FK-PC101 is CellVax’s novel personalized cancer immunotherapy intended to treat prostate cancer patients who have a high risk of recurrence after prostatectomy. It consists of the patient’s own tumor cells which are collected during surgery, then modified at the Theragent CGMP facility. The modified cells express Major Histocompatibility Complex (MHC) Class II on their surface, which are then irradiated to make them replication incompetent and delivered as an individualized immunotherapy.
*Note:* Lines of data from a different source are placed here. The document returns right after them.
-- ==== Sys2Proof/Machine/LoadStore.lean ====
section
/-! DEFINITION. Loads and stores, global and in the scratchpad, and the tag instructions (09 R199-R208): addresses, the
checks of every element, and what a transaction makes of an access (R216, R218, R220). -/

namespace Sys2Proof.Machine

/-! ### Elements -/

/-- One element of a memory word: its lane, its lanes in a fault mask, its address, its parts in global memory, and the
causes that it records. -/
structure Access where
  lane : Nat
  va : Nat
  parts : List Part
  raises : List Raise
  deriving Repr

/-- The bytes of a width (R88). -/
def Width.bytes (w : Width) : Nat :=
  match w with
  | .b8 => 1
  | .b16 => 2
  | .b32 => 4
  | .b64 => 8

/-- An address: the sum modulo 2^64 (R200). -/
def addrOf (base : W64) (term : Int) : Nat := (((base.toNat : Int) + term) % 2 ^ 64).toNat

/-- The checks of one element in global memory (R201, R407). `straddles`: a misaligned element that crosses a page records
ATOMIC_STRADDLE. -/
def globalAccess (s : State) (g : Agent) (lane : Nat) (mask : W32) (need : Need) (va n align : Nat) (straddles : Bool) :
    Access :=
  let parts := partsOf s g need va n
  let mis : List Raise :=
    if aligned va align then []
    else [{ cause := if straddles && decide (1 < parts.length) then .atomicStraddle else .misaligned
            lanes := mask, addr := BitVec.ofNat 64 va }]
  { lane := lane, va := va, parts := parts
    raises := mis ++ partRaises mask parts ++ mediumRaises s mask need.reads parts }

/-- The checks of one element in the scratchpad (R177, R193, R201). -/
def scratchAccess (s : State) (w : Wave) (lane : Nat) (mask : W32) (reads : Bool) (off n align : Nat) : Access :=
  let rs := scratchRanges s s.cur
  let mis : List Raise := if aligned off align then []
    else [{ cause := .misaligned, lanes := mask, addr := BitVec.ofNat 64 off }]
  let far := reachRaises rs mask off n
  let bad : List Raise := if reads && far.isEmpty then
      (match (s.core w.place.core).spPoison off n with
        | some b => [{ cause := .poisonConsumed, lanes := mask, addr := BitVec.ofNat 64 b }]
        | none => [])
    else []
  { lane := lane, va := off, parts := [], raises := mis ++ far ++ bad }

/-- R45, R202: under .chk an element whose term lies beyond BOUND records ELEM_RANGE and nothing else. -/
def boundAccess (w : Wave) (chk : Bool) (lane : Nat) (mask : W32) (term n va : Nat) (f : Unit → Access) : Access :=
  if chk && decide (w.sys.bound.toNat < term + n) then
    { lane := lane, va := va, parts := [], raises := [{ cause := .elemRange, lanes := mask, addr := BitVec.ofNat 64 va }] }
  else f ()

/-- The elements that are performed: those that record no cause (R202, R203). -/
def performed (as : List Access) : List Access := as.filter (fun a => a.raises.isEmpty)

def allRaises (as : List Access) : List Raise := as.flatMap (·.raises)

/-! ### Transactions around an access -/

/-- R220: an access of another agent waits while it conflicts with a serialised transaction. -/
def heldByTx (s : State) (g : Agent) (writes : Bool) (as : List Access) : Bool :=
  as.any (fun a => (partRanges a.parts).any (fun r => serialHolds s g r.1 r.2 writes))

/-- R216: an access to a UO page or to host memory, inside a transaction. -/
def leavesTx (as : List Access) : Bool :=
  as.any (fun a => a.parts.any (fun q => match q.page with
    | .ok p => p.kind == .uo || p.host
    | .error _ => false))

/-- The lines of a set. -/
def lineCount (m : NatSet) : Nat := (m.filter (fun e => e.2)).length

/-- The result of a global access: `t` holds its effects. Inside a transaction, an access to a UO page or host memory and a
set that outgrows its capacity abort it (R216, R221). -/
def inTx (s t : State) (as : List Access) (rs : List Raise) : Result :=
  match s.wave s.cur with
  | none => .done t rs
  | some w =>
    if w.tx.isNone then .done t rs
    else if !rs.isEmpty then .done t rs
    else
      let abort (code : Nat) : Result := .placed (s.updWave s.cur (fun w => w.abortTx code 0 0)) []
      if leavesTx as then abort 4
      else match (t.wave s.cur).bind (·.tx) with
        | none => .done t rs
        | some x =>
          if 128 < lineCount x.reads then abort 2
          else if 32 < lineCount x.writes then abort 3
          else .done t rs

/-! ### Loads -/

/-- What a load writes for one element: the value of its bytes. -/
abbrev LoadDest := Nat → Nat → List RegWrite

/-- R205: registers of a vector element, 32 bits each. -/
def vecDest (d : VReg) (n : Nat) : LoadDest := fun lane x =>
  (List.range n).map (fun k => RegWrite.v (d.toNat + k) lane (BitVec.ofNat 32 (x / 2 ^ (32 * k))))
def scalarDest (d : SReg) : LoadDest := fun _ x => [RegWrite.s d.toNat (BitVec.ofNat 64 x)]

/-- The loads of the elements that record no cause, in lane order. -/
def loadAll (s : State) (w : Wave) (scratch : Bool) (n : Nat) (dest : LoadDest) (as : List Access) :
    State × List RegWrite :=
  as.foldl (fun (acc : State × List RegWrite) a =>
    if scratch then (acc.1, acc.2 ++ dest a.lane (leNat ((acc.1.core w.place.core).spRead a.va n)))
    else
      let r := readParts acc.1 (waveAgent w s.cur) a.parts
      (r.1, acc.2 ++ dest a.lane (leNat r.2))) (s, [])

/-- A load word (R203, R205). -/
def loadWord (s : State) (w : Wave) (la : BitVec 4) (u : Uses) (scratch : Bool) (n : Nat) (dest : LoadDest)
    (as : List Access) : Result :=
  if !scratch && heldByTx s (waveAgent w s.cur) false as then .wait (.txTurn none) s
  else
    let r := loadAll s w scratch n dest (performed as)
    inTx s (r.1.updWave s.cur (fun x => holdWrites s x la u r.2)) as (allRaises as)

/-- A store word: the bytes of each element (R203, R205, R67). -/
def storeWord (s : State) (w : Wave) (scratch : Bool) (data : Nat → List Byte) (as : List Access) : Result :=
  if !scratch && heldByTx s (waveAgent w s.cur) true as then .wait (.txTurn none) s
  else
    let t := (performed as).foldl (fun t a =>
      if scratch then t.updCore w.place.core (fun c => c.spWrite a.va (data a.lane))
      else writeParts t (waveAgent w s.cur) a.parts (data a.lane)) s
    inTx s t as (allRaises as)
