-- ==== Sys2Proof/Machine/ArrayCore.lean ====
section
/-! DEFINITION. Array operations (11_array R243-R279, 12_array_instructions R280-R308): the operands and checks of each
operation, what it reads and computes when it starts, and its commit. The words that post them and the sequencer's events
stand in ArrayWords.lean. -/

namespace Sys2Proof.Machine

/-! ### Frames, tiles and edges of a core -/

/-- The physical frame of a map entry. -/
def physFrame (w : Wave) (e : Nat) : Option Nat := w.place.frameMap.getD e none
def ownsFrame (w : Wave) (e : Nat) : Bool := (physFrame w e).isSome
/-- The physical edge register of a name. -/
def physEdge (w : Wave) (e : Nat) : Option Nat := w.place.edgeMap.getD e none

/-- The waves that may own frames of a core; an evicted one owns none unless an array card of it runs (R306). -/
def residents (s : State) (core : Nat) : List Wave :=
  s.waves.filter (fun w => w.place.core == core && w.run.status != .gone)

/-- The physical frames that waves of a core own. -/
def ownedFrames (s : State) (core : Nat) : List Nat := (residents s core).flatMap (fun w => w.place.frameMap.filterMap id)
/-- The frames that the waves of a core hold for the ACALLOC at which they were evicted (R279). -/
def heldFrames (s : State) (core : Nat) : Nat := ((residents s core).map (·.place.frameHold)).sum
/-- The frames that may still be granted: at most 32 are owned at one time (R181). -/
def freeFrames (s : State) (core : Nat) : Nat := 32 - (ownedFrames s core).length - heldFrames s core
/-- The lowest physical frame that no wave owns; which one is taken shows nowhere. -/
def shadowFrame (s : State) (core : Nat) : Nat :=
  let owned := ownedFrames s core
  ((List.range 36).find? (fun p => !owned.contains p)).getD 35

/-- The elements of a wave's frame. -/
def frameOf (s : State) (w : Wave) (e : Nat) : List W32 := match physFrame w e with
  | some p => frameElems (s.core w.place.core) p
  | none => List.replicate 4096 0

/-- A poisoned granule within the M×N region of a frame (R193). -/
def framePoisoned (s : State) (w : Wave) (e m n : Nat) : Bool := match physFrame w e with
  | some p => (s.core w.place.core).store.framePoison.any (fun g =>
      g.1 / 2048 == p && decide (g.1 % 2048 / 32 < m) && decide (g.1 % 32 * 2 < n))
  | none => false

/-- A tile as an operation reads it. -/
def tileOf (c : Core) (t : Nat) : TileData :=
  let tcr := Tiles.fields (Cells.get 0 c.store.tcr t)
  { tcr := tcr
    bytes := Cells.slice 0 c.store.tiles (8192 * t) (min 8192 (Tiles.elemBytes tcr))
    strips := if tcr.strip then Cells.slice 0 c.store.strips (2048 * t) 2048 else [] }

/-- A poisoned granule among the elements and strips of a tile. -/
def tilePoisoned (c : Core) (t : Nat) : Bool :=
  let tcr := Tiles.fields (Cells.get 0 c.store.tcr t)
  c.store.tilePoison.hasAny (1024 * t) ((Tiles.elemBytes tcr + 7) / 8)
    || (tcr.strip && c.store.tilePoison.any (fun g =>
      decide (32768 + 256 * t ≤ g.1) && decide (g.1 < 32768 + 256 * t + 4 * tcr.rows)
        && decide (g.1 % 4 * 8 < tcr.cols / 32)))

def tcrValid (c : Core) (t : Nat) : Bool := Tiles.tcrOk (Cells.get 0 c.store.tcr t)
"Despite recent improvements in radiation, surgeries, and other therapies, up to 30% of patients may still experience recurrent prostate cancer after prostatectomy," said Kreutz. "Further, after such recurrence, the current standard of care is salvage radiotherapy and/or androgen deprivation therapy (ADT), both of which may lead to poorer health-related quality of life for patients. FK-PC101 could delay the necessity for such treatments, if not prevent them entirely."
The trial, CELLVX-230, is a multicenter, adaptive, Phase 2, randomized, open-label study of irradiated autologous cellular vaccine in men with high-risk prostate cancer post-radical prostatectomy. It is being conducted through a partnership with the Society of Urologic Oncology Clinical Trials Consortium (SUO-CTC), with Scott Eggener, MD (University of Chicago) as Principal Investigator. Theragent is responsible for end-to-end manufacturing, release, and disposition of all clinical material out of its purpose-built, state-of-the-art CGMP cell therapy manufacturing facility in Arcadia, CA.